We have been using TrendAI Vision One for approximately six to seven years. We provide services to different customers on various security controls and security products.

TrendAI Vision One demonstrates strong stability, warranting a rating of seven out of ten.

TrendAI Vision One is scalable. For DMG area operations, they have their own dedicated product available.

I cannot provide detailed feedback about TrendAI Vision One support as we haven't needed to utilize it extensively. The configuration process is straightforward enough that we rarely require support assistance.

Neutral

Most of the enterprise-level clients use CrowdStrike or Cylance.
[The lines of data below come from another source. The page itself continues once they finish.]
@[simp] theorem State.afterRead_regs (s : State) : s.afterRead.regs = s.regs := s.yield_regs
@[simp] theorem State.afterRead_cycles (s : State) : s.afterRead.cycles = s.cycles := s.yield_cycles
@[simp] theorem State.afterRead_ime (s : State) : s.afterRead.ime = s.ime := s.yield_ime
@[simp] theorem State.afterRead_imeDelay (s : State) : s.afterRead.imeDelay = s.imeDelay := s.yield_imeDelay
@[simp] theorem State.afterRead_halted (s : State) : s.afterRead.halted = s.halted := s.yield_halted
@[simp] theorem State.afterRead_cpuFault (s : State) : s.afterRead.cpuFault = s.cpuFault := s.yield_cpuFault
@[simp] theorem State.afterRead_cpuPos (s : State) : s.afterRead.cpuPos = s.cpuPos := s.yield_cpuPos
@[simp] theorem State.afterRead_params (s : State) : s.afterRead.params = s.params := s.yield_params
@[simp] theorem State.afterRead_draws (s : State) : s.afterRead.draws = s.draws + 1 := congrArg (· + 1) s.yield_draws

@[simp] theorem State.afterWrite_regs (s : State) (a : Word) (v : Byte) : (s.afterWrite a v).regs = s.regs := by
  simp [State.afterWrite]
@[simp] theorem State.afterWrite_cycles (s : State) (a : Word) (v : Byte) : (s.afterWrite a v).cycles = s.cycles := by
  simp [State.afterWrite]
@[simp] theorem State.afterWrite_ime (s : State) (a : Word) (v : Byte) : (s.afterWrite a v).ime = s.ime := by
  simp [State.afterWrite]
@[simp] theorem State.afterWrite_imeDelay (s : State) (a : Word) (v : Byte) :
    (s.afterWrite a v).imeDelay = s.imeDelay := by
  simp [State.afterWrite]
@[simp] theorem State.afterWrite_halted (s : State) (a : Word) (v : Byte) : (s.afterWrite a v).halted = s.halted := by
  simp [State.afterWrite]
@[simp] theorem State.afterWrite_cpuFault (s : State) (a : Word) (v : Byte) :
    (s.afterWrite a v).cpuFault = s.cpuFault := by
  simp [State.afterWrite]
@[simp] theorem State.afterWrite_cpuPos (s : State) (a : Word) (v : Byte) : (s.afterWrite a v).cpuPos = s.cpuPos := by
  simp [State.afterWrite]
@[simp] theorem State.afterWrite_params (s : State) (a : Word) (v : Byte) : (s.afterWrite a v).params = s.params := by
  simp [State.afterWrite]

/-! ## The CPU's registers do not reach the Bus and the other agents -/

/-- The state with other registers and another cycle counter. -/
def State.withCpu (s : State) (g : Regs) (n : Nat) : State := { s with regs := g, cycles := n }

@[simp] theorem State.withCpu_self (s : State) : s.withCpu s.regs s.cycles = s := rfl
@[simp] theorem State.withCpu_withCpu (s : State) (g g' : Regs) (n n' : Nat) :
    (s.withCpu g n).withCpu g' n' = s.withCpu g' n' := rfl

section
variable (s : State) (g : Regs) (n : Nat)

theorem withCpu_ioStore (a : Word) (v : Byte) : (s.withCpu g n).ioStore a v = (s.ioStore a v).withCpu g n := by
  unfold State.ioStore; split <;> rfl

theorem withCpu_ioLoad (a : Word) : (s.withCpu g n).ioLoad a = s.ioLoad a := rfl

theorem withCpu_ioAnd (a : Word) (v : Byte) : (s.withCpu g n).ioAnd a v = (s.ioAnd a v).withCpu g n :=
  withCpu_ioStore ..
theorem withCpu_ioOr (a : Word) (v : Byte) : (s.withCpu g n).ioOr a v = (s.ioOr a v).withCpu g n :=
  withCpu_ioStore ..
theorem withCpu_ioXor (a : Word) (v : Byte) : (s.withCpu g n).ioXor a v = (s.ioXor a v).withCpu g n :=
  withCpu_ioStore ..
theorem withCpu_ioAdd (a : Word) (v : Byte) : (s.withCpu g n).ioAdd a v = (s.ioAdd a v).withCpu g n :=
  withCpu_ioStore ..
theorem withCpu_raiseIf (i : Nat) : (s.withCpu g n).raiseIf i = (s.raiseIf i).withCpu g n := withCpu_ioOr s g n _ _
theorem withCpu_setMode (m : Byte) : (s.withCpu g n).setMode m = (s.setMode m).withCpu g n := withCpu_ioXor s g n _ _

theorem withCpu_setCoincidence (c : Bool) :
    (s.withCpu g n).setCoincidence c = (s.setCoincidence c).withCpu g n := by
  unfold State.setCoincidence
  rw [withCpu_ioOr, withCpu_ioAnd]
  split <;> rfl
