theorem wakeCondition_latch {s : State} (latch : s.params.haltWake = .latch) :
    s.wakeCondition = true ↔ s.irqLatch = true := by
  simp [State.wakeCondition, latch]

theorem wakeCondition_pending {s : State} (pending : s.params.haltWake = .pending) :
    s.wakeCondition = true ↔ ∃ i, i < 5 ∧ s.io.ifr.getLsbD i = true ∧ s.io.ie.getLsbD i = true := by
  have nonzero := not_congr (requests_eq_zero_iff s)
  push Not at nonzero
  simp [State.wakeCondition, pending, nonzero]

/-- Settles O35: the halted CPU can step exactly where its wake condition holds. -/
theorem haltWake : Obligations.HaltWake := by
  unfold Obligations.HaltWake
  intro s halted
  have awake : s.cpuCanStep = true ↔ s.cpuFault = none ∧ s.cpuParked = false ∧ s.wakeCondition = true := by
    simp [cpuCanStep_iff, halted]
  refine ⟨fun can => ?wakes, fun latch isSet noFault unparked => ?latch, fun pending one noFault unparked => ?pending⟩
  case wakes =>
    obtain ⟨-, -, condition⟩ := awake.mp can
    exact ⟨if_pos halted, fun latch => (wakeCondition_latch latch).mp condition,
      fun pending => (wakeCondition_pending pending).mp condition⟩
  case latch => exact awake.mpr ⟨noFault, unparked, (wakeCondition_latch latch).mpr isSet⟩
  case pending => exact awake.mpr ⟨noFault, unparked, (wakeCondition_pending pending).mpr one⟩

/-! ## Raising a request (R304) -/

/-- R303: the mask of a source puts its bit into the stored bits of `IF`. -/
theorem extractLsb'_or_intMask : ∀ (r : BitVec 5) (i : Nat), i < 5 →
    (r.setWidth 8 ||| intMask i).extractLsb' 0 5 = r ||| BitVec.ofNat 5 (2 ^ i) := by decide

theorem raiseIf_eq (s : State) {i : Nat} (source : i < 5) :
    s.raiseIf i = { s with io := { s.io with ifr := s.io.ifr ||| BitVec.ofNat 5 (2 ^ i) } } := by
  rw [← extractLsb'_or_intMask _ i source]
  rfl

/-- R304: the first action of the host's raise, the latch fire to come. -/
theorem hostRaise_eq (s : State) {i : Nat} (source : i < 5) :
    s.hostRaise i
      = { s with io := { s.io with ifr := s.io.ifr ||| BitVec.ofNat 5 (2 ^ i) }, hostPos := .fire } := by
  unfold State.hostRaise
  rw [raiseIf_eq s source]

theorem hostProceed_orJoypad {s : State} (h : s.hostPos = .orJoypad) : s.hostProceed = s.hostRaise 4 := by
  unfold State.hostProceed
  rw [h]

theorem hostProceed_fire {s : State} (h : s.hostPos = .fire) :
    s.hostProceed = { s with irqLatch := true, hostPos := .idle } := by
  unfold State.hostProceed
  rw [h]
  rfl

/-! ## The keys (R35, R306) -/

theorem Joypad.get_eq_keyIsDown (j : Joypad) (k : Key) : j.get k = keyIsDown j k := by
  cases k <;> rfl

theorem keyIsDown_put_same (j : Joypad) (k : Key) (down : Bool) : keyIsDown (j.put k down) k = down := by
  cases k <;> rfl

theorem keyIsDown_put_other (j : Joypad) {k k' : Key} (down : Bool) (other : k' ≠ k) :
    keyIsDown (j.put k down) k' = keyIsDown j k' := by
  cases k <;> cases k' <;> first | rfl | exact absurd rfl other

/-- R306: a key of a selected line that goes down is to be followed by a raise. -/
theorem hostKey_requests (s : State) {k : Key} (up : keyIsDown s.joypad k = false)
    (selected : s.lineSelected k = true) :
    s.hostKey k true = { s with joypad := s.joypad.put k true, hostPos := .orJoypad } := by
  simp [State.hostKey, Joypad.get_eq_keyIsDown, up, selected]

/-- R306: every other change of a key requests nothing. -/
theorem hostKey_quiet (s : State) {k : Key} {down : Bool}
    (none : down = false ∨ keyIsDown s.joypad k = true ∨ s.lineSelected k = false) :
    s.hostKey k down = { s with joypad := s.joypad.put k down } := by
  rw [← Joypad.get_eq_keyIsDown] at none
  rcases none with h | h | h <;> simp [State.hostKey, h]

/-- Settles O34: the raise of a source, the change of a key with the raise it may start, and the serial raise. -/
theorem interruptRequests : Obligations.InterruptRequests := by
  unfold Obligations.InterruptRequests
  intro s
  refine ⟨fun i source => ?raise, fun idle k down => ?key, fun idle => ?serial⟩
  case raise =>
    rw [raiseIf_eq s source]
    rfl
  case key =>
    have begun : s.hostAction (.key k down) = s.hostKey k down := by
      simp only [State.hostAction, hostFinish_idle idle]
    intro t u deselected
    have line : deselected = !s.lineSelected k := by cases k <;> simp [deselected, State.lineSelected]
    have ht : t = s.hostKey k down := begun
    have joypad : t.joypad = s.joypad.put k down := by rw [ht]; rfl
    refine ⟨by rw [joypad, keyIsDown_put_same], fun j other => by rw [joypad, keyIsDown_put_other _ _ other],
      by rw [ht]; rfl, by rw [ht]; rfl, fun isDown up selected => ?requests, fun none => ?nothing⟩
    case requests =>
      subst isDown
      have hu : u = t.hostRaise 4 := hostProceed_orJoypad (by
        rw [ht, hostKey_requests s up (by simpa [line] using selected)])
      have fired : u.hostAction .proceed = { u with irqLatch := true, hostPos := .idle } :=
        hostProceed_fire (by rw [hu, hostRaise_eq t (by decide)])
      rw [fired, hu, hostRaise_eq t (by decide), ht]
      exact ⟨rfl, rfl, rfl, rfl, rfl⟩
    case nothing =>
      have still : t.hostPos = .idle := by
        rw [ht, hostKey_quiet s (by simpa [line] using none)]
        exact idle
      exact ⟨still, hostProceed_idle still⟩
  case serial =>
    have raised : s.hostAction .raiseSerial = s.hostRaise 3 := by
      simp only [State.hostAction, hostFinish_idle idle]
    rw [raised, hostRaise_eq s (by decide)]
    exact ⟨rfl, rfl, rfl⟩

end Sys2Proof.Machine
end

section
/-! PROOF. The interrupt-received latch (O36): the actions of the other agents keep it set, and so does an iteration of
a CPU that is not halted. What a step is made of is said once, in `step_cases`. -/

namespace Sys2Proof.Machine

/-! ## A step by the schedule and the turn that is listed (R400, R402) -/

section
variable {s : State} {u : Turn} {r : List Turn}

theorem step_lockstep (h : s.params.sched = .lockstep) : step s = (s.hostInputs s.turns).settle.referencePass := by
  simp [step, h]

theorem step_noTurn (free : s.params.sched = .free) (none : s.turns = []) : step s = s.settle.referencePass := by
  simp [step, State.freeStep, free, none]

theorem step_cpuTurn (free : s.params.sched = .free) (turn : s.turns = .cpu :: r) :
    step s = if s.cpuCanStep then s.iteration else .next { s with turns := r } := by
  simp [step, State.freeStep, free, turn]

theorem step_otherTurn (free : s.params.sched = .free) (turn : s.turns = u :: r) (other : u ≠ .cpu) :
    step s = .next (State.perform u { s with turns := r }) := by
  simp [step, State.freeStep, free, turn]

end

/-! ## What a step is made of -/

/-- `t` is reached from `s` by actions of the other agents: it has every property that each of these actions keeps. -/
def Reached (s t : State) : Prop := ∀ P : State → Prop, Stable P → P s → P t

theorem Reached.trans {s t u : State} (h : Reached s t) (k : Reached t u) : Reached s u :=
  fun P st hs => k P st (h P st hs)

/-- An iteration of the CPU with the actions of the other agents before it and after it. -/
def Iterates (s t : State) : Prop :=
  ∃ u v, Reached s u ∧ u.cpuCanStep = true ∧ u.iteration = .next v ∧ Reached v t

theorem Reached.iterates {s s' t : State} (h : Reached s s') (k : Iterates s' t) : Iterates s t := by
  obtain ⟨u, v, before, can, run, after⟩ := k
  exact ⟨u, v, h.trans before, can, run, after⟩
TrendAI Vision One or TrendAI Vision One Apex Central is used by most smaller banks, while bigger banks predominantly use CrowdStrike and Cylance.

In Pakistan and the MENA region, clients prefer on-premises deployment unless cloud services are available. When cloud hosting is located in the US or other countries, Saudi and UAE clients typically opt for on-premises deployment.

Vision One is very easy to deploy. We don't have to do much of anything on that. We just have to deploy the agent, and we have to configure the policy. It's not very complicated.

Regarding pricing, TrendAI Vision One offers very competitive rates compared to CrowdStrike and Cylance. Customers who cannot afford CrowdStrike's pricing can easily opt for TrendAI Vision One.

We are not a partner with Trend Micro; we only provide deployment services. TrendAI Vision One can generate false positives; however, this depends on the whitelisting configuration, particularly in the application control area and IOC whitelisting. The detection mechanism is good, though CrowdStrike performs better in detections and reducing false positives due to its behavioral-based analysis and AI-based features. In comparison with other vendors, CrowdStrike ranks first, followed by Cylance, then TrendAI Vision One. Cylance and TrendAI Vision One can work together effectively.

I would primarily recommend CrowdStrike, and then TrendAI Vision One for customers with budget constraints. CrowdStrike's recent launch of a new AI model and features such as the MDC module for comprehensive log collection provide superior visibility and control compared to TrendAI Vision One.

The overall rating for TrendAI Vision One is seven out of ten.